■ Exercise brief ■
Please find every line in the entries below that contains the string "BarrArgs", and copy it.

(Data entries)
/-- R282 to R286: BARR arrives at a barrier word of this core after the stream's earlier accesses: the count goes up by one, and the last
arrival clears it and raises the phase; its result is the old phase (that of a speculative task waits, log 98). BWAIT completes where the phase has moved on. A remote one
completes with the answer. NOTIFY is sent after the stream's earlier accesses; WAITN takes the awaited bits. -/
def Obligations.BarrierInstructions : Prop :=
  (∀ (h : Hdr) (o : BarrArgs) (s : State), s.Clear h o.regs → ∀ a, s.spCheck o.sp o.a o.m (.field16 o.off) 8 8 = .ok (none, a) →
    s.acquiring = false → s.specSlot = none → s.released true = true →
    let count := (Memory.readNat s.core.loc a 4 + 1) % 2 ^ 32
    let phase := Memory.readNat s.core.loc (a + 4) 4
    let new := if (s.rdG o.g).toNat ≤ count then (0, (phase + 1) % 2 ^ 32) else (count, phase)
    exec (.barr h o) s = .next (((((s.setCore fun c => c.writeLocal a (leBytes 4 new.1 ++ leBytes 4 new.2)).bumps h false o.a o.m (.field16 o.off)).queues
      (s.result1 h (.g o.g) (lowBits 32) ((BitVec.ofNat 32 phase).setWidth 1024) 8 0 .none))).spends (addedCycles false h.prot))) ∧
  (∀ (h : Hdr) (o : BwaitArgs) (s : State), s.Clear h o.regs → ∀ a, s.spCheck o.sp o.a o.m (.field16 o.off) 8 8 = .ok (none, a) →
    s.acquiring = false →
    let phase := Memory.readNat s.core.loc (a + 4) 4
    let gap := (phase + 2 ^ 32 - (s.rdG o.g).toNat) % 2 ^ 32
    let done := if o.par then phase % 2 ≠ (s.rdG o.g).toNat % 2 else 1 ≤ gap ∧ gap < 2 ^ 31
    (done → exec (.bwait h o) s = .next ((((s.bumps h false o.a o.m (.field16 o.off)).queues (s.result1 h (.g o.g) (lowBits 32)
      ((BitVec.ofNat 32 (if o.par then 1 else min gap 255)).setWidth 1024) 1 0 .none))).spends (addedCycles false h.prot))) ∧
    (¬ done → exec (.bwait h o) s = .next (s.setLatch fun l => { l with wait := true }))) ∧
  (∀ (h : Hdr) (o : BarrArgs) (w : BwaitArgs) (s : State) (lc r a : Nat) (v : Word), s.strm.rbar = .answered v →
    (s.Clear h o.regs → s.spCheck o.sp o.a o.m (.field16 o.off) 8 8 = .ok (some (lc, r), a) →
      exec (.barr h o) s = .next ((s.setStrm fun x => { x with rbar := .none }).givesG h o.g v 1)) ∧
    (s.Clear h w.regs → s.spCheck w.sp w.a w.m (.field16 w.off) 8 8 = .ok (some (lc, r), a) →
      exec (.bwait h w) s = .next ((s.setStrm fun x => { x with rbar := .none }).givesG h w.g v 1))) ∧
  (∀ (h : Hdr) (o : NotifyArgs) (s : State), s.Clear h o.regs → s.acquiring = false → s.specSlot = none → s.strm.lost = [] →
    let name := (s.rdA o.a).toNat
    let lc := name / 2 ^ 48
    s.lcoreAt lc ≠ .nowhere → exec (.notify h o) s = .next ((s.setCore fun c => { c with deferred := c.deferred ++
      [.notify s.sid (s.outstanding s.sid true) lc (name % 16) (s.rdG o.g).toNat s.strm.tagr.toNat (s.taskSeq s.sid)] }).spends
      (addedCycles false h.prot))) ∧
  (∀ (h : Hdr) (o : WaitnArgs) (s : State), s.Clear h o.regs → s.acquiring = false →
    let old := SMap.get 0 o.n s.core.notify
    let x := old &&& s.rdG o.g
    (x ≠ 0 ∨ s.rdG o.g = 0 ∨ o.nb = true → exec (.waitn h o) s =
      .next ((s.setCore fun c => { c with notify := SMap.set 0 o.n (old &&& ~~~x) c.notify }).givesG h o.d x 1)) ∧
    (x = 0 → s.rdG o.g ≠ 0 → o.nb = false → exec (.waitn h o) s = .next (s.setLatch fun l => { l with wait := true })))

/-- R287 to R290: queues. QPOP and QPEEK give the head where its data has come and it carries no mark, in a g register at latency 1 or a
v register at latency 2; QPOP removes it; without an entry both raise QUEUE_UNDER (6). QPUSH appends, and an eighth entry is the last
(QUEUE_OVER, 5). QSTAT counts entries and arrived ones; QCLR discards the arrived entries and marks the others. Entries that a run-ahead has
allocated are not there before an LDQ adopts them (R378). -/
def Claims.QueueInstructions : Prop :=
  (∀ (h : Hdr) (o : QpopArgs) (s : State), s.Clear h o.regs →
    let gives := fun (t : State) (x : VReg) => (t.queues (if o.v then s.result1 h (.v o.d) (BitVec.allOnes 1024) x 2 0 .none
      else s.result1 h (.g o.d) (lowBits 32) ((x.setWidth 32).setWidth 1024) 1 0 .none)).spends (addedCycles false h.prot)
    (∀ e rest x, s.rdQ o.q = e :: rest → e.spec = false → e.data = some x → e.readyAt ≤ s.core.ac → e.mark = .none →
      exec (.qpop h o) s = .next (gives (s.putQ o.q rest) x) ∧ exec (.qpeek h o) s = .next (gives s x)) ∧
    ((∀ e ∈ s.rdQ o.q, e.spec = true) → exec (.qpop h o) s = .next (s.takeTrap 6 0 false h.slot h.prot false) ∧
      exec (.qpeek h o) s = .next (s.takeTrap 6 0 false h.slot h.prot false))) ∧
  (∀ (h : Hdr) (o : QpushArgs) (s : State), s.Clear h o.regs →
    let x := if o.v then s.rdV o.s else (s.rdG o.s).setWidth 1024
    let es := (s.rdQ o.q).filter fun e => !e.spec
    (es.length < 8 → exec (.qpush h o) s =
      .next ((s.putQ o.q (es ++ ⟨0, some x, s.core.ac + 1, .none, false, false, 0, Pos.zero, none⟩ :: (s.rdQ o.q).filter (·.spec))).spends
        (addedCycles false h.prot))) ∧
    (8 ≤ es.length → exec (.qpush h o) s = .next (s.takeTrap 5 0 false h.slot h.prot false))) ∧
  (∀ (h : Hdr) (o : QstatArgs) (s : State), s.Clear h o.regs →
    let es := (s.rdQ o.q).filter fun e => !e.spec
    let there := fun (e : QEntry) => e.data.isSome && decide (e.readyAt ≤ s.core.ac)
    exec (.qstat h o) s = .next (s.givesG h o.d (BitVec.ofNat 32 (es.length + 16 * es.countP there +
      (if (es.head?.any there) then 256 else 0) + (if es.head?.any (fun e => decide (e.mark ≠ .none)) then 512 else 0))) 1)) ∧
  (∀ (h : Hdr) (o : QclrArgs) (s : State), s.Clear h o.regs → exec (.qclr h o) s =
    .next ((s.putQ o.q ((((s.rdQ o.q).filter fun e => !e.spec).filter fun e => e.data.isNone).map (fun e => { e with drop := true }) ++
      (s.rdQ o.q).filter (·.spec))).spends (addedCycles false h.prot)))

■ Solution ■
  (∀ (h : Hdr) (o : BarrArgs) (s : State), s.Clear h o.regs → ∀ a, s.spCheck o.sp o.a o.m (.field16 o.off) 8 8 = .ok (none, a) →
  (∀ (h : Hdr) (o : BarrArgs) (w : BwaitArgs) (s : State) (lc r a : Nat) (v : Word), s.strm.rbar = .answered v →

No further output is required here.